Take the entries below and print, exactly, the stretch from the line containing "rw [allowed]" through the line containing "Obligations.LocalStoreCommandsComplete := by", both included.
-------- Source data --------
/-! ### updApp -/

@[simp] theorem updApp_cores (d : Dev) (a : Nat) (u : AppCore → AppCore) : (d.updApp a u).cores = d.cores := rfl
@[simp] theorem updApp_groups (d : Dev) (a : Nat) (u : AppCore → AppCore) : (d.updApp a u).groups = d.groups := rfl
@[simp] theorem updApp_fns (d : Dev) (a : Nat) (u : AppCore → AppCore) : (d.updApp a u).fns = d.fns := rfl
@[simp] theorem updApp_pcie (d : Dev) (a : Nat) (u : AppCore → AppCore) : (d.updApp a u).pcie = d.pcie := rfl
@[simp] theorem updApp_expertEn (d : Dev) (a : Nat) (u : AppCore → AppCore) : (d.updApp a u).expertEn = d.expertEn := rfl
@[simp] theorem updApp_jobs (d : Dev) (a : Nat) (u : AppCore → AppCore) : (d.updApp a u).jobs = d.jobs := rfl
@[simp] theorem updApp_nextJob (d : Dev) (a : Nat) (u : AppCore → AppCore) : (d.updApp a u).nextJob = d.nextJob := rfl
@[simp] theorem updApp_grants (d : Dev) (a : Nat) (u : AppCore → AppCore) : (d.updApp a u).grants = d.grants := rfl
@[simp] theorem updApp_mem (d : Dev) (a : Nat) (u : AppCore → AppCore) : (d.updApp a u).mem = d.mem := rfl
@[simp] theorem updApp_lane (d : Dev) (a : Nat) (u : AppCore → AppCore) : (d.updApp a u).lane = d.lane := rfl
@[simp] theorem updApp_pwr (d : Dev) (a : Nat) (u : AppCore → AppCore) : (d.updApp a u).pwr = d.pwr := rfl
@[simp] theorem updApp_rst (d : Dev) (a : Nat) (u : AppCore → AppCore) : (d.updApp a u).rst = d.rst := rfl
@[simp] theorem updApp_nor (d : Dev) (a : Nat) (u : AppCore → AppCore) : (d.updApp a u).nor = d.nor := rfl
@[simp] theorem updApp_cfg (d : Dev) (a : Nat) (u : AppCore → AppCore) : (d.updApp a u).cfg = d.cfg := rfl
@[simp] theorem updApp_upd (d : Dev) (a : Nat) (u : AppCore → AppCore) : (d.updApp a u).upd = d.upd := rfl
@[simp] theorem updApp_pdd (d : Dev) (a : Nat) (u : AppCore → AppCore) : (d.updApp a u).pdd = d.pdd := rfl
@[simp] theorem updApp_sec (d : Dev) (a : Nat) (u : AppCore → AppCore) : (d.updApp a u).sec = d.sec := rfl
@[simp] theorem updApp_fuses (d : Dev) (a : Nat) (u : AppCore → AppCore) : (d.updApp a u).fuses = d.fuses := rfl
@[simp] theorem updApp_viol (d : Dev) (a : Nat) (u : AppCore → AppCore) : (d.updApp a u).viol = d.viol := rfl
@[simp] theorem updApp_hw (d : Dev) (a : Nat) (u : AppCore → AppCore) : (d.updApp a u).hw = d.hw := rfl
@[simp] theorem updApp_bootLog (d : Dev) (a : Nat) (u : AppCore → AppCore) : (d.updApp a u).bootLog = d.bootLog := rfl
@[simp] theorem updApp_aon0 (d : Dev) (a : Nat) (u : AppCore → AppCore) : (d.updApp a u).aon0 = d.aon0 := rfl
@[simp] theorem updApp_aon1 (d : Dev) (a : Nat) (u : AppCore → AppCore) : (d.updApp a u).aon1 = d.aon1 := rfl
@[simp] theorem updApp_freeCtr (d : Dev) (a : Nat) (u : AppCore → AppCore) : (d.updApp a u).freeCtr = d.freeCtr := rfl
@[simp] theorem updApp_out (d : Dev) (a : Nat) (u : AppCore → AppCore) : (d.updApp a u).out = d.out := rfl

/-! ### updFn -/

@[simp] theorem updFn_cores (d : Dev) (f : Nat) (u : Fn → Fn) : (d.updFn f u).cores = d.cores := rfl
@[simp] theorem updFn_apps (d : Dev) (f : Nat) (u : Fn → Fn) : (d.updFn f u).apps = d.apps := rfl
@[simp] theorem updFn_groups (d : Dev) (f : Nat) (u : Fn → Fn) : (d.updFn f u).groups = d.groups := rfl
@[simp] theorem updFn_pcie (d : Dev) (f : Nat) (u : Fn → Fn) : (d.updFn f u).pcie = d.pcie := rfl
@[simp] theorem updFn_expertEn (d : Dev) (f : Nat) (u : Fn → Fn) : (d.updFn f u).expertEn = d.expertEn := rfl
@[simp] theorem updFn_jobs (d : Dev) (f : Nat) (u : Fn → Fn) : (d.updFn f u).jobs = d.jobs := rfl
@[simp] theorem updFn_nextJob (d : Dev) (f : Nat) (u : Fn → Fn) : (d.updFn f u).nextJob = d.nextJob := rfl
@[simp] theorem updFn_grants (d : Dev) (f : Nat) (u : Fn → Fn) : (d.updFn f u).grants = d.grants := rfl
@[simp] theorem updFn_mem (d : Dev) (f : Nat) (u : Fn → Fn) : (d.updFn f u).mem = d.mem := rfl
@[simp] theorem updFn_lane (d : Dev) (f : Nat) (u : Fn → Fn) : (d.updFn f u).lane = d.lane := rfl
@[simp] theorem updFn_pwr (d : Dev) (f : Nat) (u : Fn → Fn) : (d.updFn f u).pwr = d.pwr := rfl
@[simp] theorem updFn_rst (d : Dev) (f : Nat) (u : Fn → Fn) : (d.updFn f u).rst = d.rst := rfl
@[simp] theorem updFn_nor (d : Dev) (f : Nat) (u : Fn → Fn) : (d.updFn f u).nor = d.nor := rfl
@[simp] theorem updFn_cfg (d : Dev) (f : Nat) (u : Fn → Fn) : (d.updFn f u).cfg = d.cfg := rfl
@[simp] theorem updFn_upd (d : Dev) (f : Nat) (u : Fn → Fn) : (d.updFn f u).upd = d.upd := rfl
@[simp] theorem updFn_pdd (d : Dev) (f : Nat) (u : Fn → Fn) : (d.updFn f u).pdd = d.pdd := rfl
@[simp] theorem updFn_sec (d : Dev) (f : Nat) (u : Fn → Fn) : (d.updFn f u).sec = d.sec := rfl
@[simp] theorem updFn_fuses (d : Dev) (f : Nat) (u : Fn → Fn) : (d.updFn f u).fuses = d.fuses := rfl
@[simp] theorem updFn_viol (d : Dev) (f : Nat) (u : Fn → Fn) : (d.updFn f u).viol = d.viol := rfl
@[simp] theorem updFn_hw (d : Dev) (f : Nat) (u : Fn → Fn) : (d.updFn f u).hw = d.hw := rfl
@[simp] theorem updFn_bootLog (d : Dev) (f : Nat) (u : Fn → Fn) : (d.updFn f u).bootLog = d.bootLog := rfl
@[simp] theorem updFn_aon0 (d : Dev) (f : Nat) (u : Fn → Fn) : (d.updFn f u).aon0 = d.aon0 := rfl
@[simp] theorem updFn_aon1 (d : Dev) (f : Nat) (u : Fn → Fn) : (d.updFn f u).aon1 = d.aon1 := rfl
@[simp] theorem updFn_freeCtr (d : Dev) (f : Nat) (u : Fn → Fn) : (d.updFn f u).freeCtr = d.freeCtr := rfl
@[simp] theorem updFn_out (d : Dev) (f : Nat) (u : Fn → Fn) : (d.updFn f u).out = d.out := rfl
--------
-------- Source data --------
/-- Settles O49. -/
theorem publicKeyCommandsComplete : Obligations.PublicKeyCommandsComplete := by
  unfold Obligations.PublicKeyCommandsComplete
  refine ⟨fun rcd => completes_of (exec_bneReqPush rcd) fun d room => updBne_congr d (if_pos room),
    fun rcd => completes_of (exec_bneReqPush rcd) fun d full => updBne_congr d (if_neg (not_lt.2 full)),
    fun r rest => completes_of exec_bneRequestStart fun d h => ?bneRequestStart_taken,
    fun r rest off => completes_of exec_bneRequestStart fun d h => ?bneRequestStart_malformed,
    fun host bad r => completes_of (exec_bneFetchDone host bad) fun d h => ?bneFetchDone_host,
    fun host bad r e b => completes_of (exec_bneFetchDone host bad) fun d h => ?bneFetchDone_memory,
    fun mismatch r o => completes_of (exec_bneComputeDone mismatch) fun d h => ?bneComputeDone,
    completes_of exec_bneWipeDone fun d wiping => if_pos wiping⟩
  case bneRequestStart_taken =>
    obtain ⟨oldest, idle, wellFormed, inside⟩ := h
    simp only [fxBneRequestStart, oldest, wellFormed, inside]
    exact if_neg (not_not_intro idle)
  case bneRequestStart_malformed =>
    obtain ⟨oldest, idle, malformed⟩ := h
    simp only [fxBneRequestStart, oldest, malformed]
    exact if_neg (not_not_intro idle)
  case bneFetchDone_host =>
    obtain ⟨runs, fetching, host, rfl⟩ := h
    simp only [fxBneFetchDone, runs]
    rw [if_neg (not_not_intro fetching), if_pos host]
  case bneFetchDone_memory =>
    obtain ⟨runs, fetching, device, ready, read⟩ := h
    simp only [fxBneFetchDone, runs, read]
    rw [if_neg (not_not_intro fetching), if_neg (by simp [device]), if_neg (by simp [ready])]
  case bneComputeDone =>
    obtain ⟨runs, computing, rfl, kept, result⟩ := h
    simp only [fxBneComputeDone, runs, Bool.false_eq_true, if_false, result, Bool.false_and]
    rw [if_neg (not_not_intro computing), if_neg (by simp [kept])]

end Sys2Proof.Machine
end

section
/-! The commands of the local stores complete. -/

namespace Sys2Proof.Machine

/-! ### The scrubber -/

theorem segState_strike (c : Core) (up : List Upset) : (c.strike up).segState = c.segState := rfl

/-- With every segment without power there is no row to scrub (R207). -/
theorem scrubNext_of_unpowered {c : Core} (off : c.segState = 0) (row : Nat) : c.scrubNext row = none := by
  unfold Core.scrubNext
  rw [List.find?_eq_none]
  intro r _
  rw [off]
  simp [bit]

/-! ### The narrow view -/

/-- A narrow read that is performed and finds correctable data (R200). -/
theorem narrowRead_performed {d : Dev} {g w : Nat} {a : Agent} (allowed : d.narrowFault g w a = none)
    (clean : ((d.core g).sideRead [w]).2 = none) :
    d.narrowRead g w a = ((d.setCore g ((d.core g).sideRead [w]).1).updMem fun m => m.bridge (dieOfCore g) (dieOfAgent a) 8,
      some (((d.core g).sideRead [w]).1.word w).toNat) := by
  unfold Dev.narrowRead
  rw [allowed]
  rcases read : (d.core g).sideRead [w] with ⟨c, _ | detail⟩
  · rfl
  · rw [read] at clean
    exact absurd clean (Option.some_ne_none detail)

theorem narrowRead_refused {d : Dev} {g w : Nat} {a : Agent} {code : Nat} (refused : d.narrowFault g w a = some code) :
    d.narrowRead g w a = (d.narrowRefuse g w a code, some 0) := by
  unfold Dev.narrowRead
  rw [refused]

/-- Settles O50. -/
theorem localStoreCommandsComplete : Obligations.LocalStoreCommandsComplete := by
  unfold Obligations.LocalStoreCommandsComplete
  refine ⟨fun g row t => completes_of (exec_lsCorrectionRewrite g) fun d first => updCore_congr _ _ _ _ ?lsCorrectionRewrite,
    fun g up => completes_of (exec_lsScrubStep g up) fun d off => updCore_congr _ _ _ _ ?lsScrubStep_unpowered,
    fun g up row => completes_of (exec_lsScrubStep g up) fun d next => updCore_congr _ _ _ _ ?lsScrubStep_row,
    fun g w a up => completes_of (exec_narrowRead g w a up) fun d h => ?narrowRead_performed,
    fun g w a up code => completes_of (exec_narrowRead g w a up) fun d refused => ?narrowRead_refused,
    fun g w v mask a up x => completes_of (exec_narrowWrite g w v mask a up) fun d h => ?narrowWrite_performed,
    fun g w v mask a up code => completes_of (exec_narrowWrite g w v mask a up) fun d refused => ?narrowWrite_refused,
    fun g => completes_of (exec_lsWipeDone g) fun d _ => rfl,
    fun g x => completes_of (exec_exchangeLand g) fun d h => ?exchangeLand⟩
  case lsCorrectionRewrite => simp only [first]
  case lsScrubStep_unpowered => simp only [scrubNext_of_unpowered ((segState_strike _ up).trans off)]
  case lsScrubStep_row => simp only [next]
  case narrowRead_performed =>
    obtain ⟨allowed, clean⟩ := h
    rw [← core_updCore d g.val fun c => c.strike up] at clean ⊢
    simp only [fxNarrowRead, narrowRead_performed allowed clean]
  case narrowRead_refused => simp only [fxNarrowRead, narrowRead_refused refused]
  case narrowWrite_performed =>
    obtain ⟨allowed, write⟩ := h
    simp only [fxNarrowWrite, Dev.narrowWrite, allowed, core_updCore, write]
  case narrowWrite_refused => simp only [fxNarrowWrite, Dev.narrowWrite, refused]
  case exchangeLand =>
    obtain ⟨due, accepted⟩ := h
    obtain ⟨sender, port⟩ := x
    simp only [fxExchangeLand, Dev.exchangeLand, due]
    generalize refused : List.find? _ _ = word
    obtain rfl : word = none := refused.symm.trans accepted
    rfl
--------
[Exercise response]
  rw [allowed]
  rcases read : (d.core g).sideRead [w] with ⟨c, _ | detail⟩
  · rfl
  · rw [read] at clean
    exact absurd clean (Option.some_ne_none detail)

theorem narrowRead_refused {d : Dev} {g w : Nat} {a : Agent} {code : Nat} (refused : d.narrowFault g w a = some code) :
    d.narrowRead g w a = (d.narrowRefuse g w a code, some 0) := by
  unfold Dev.narrowRead
  rw [refused]

/-- Settles O50. -/
theorem localStoreCommandsComplete : Obligations.LocalStoreCommandsComplete := by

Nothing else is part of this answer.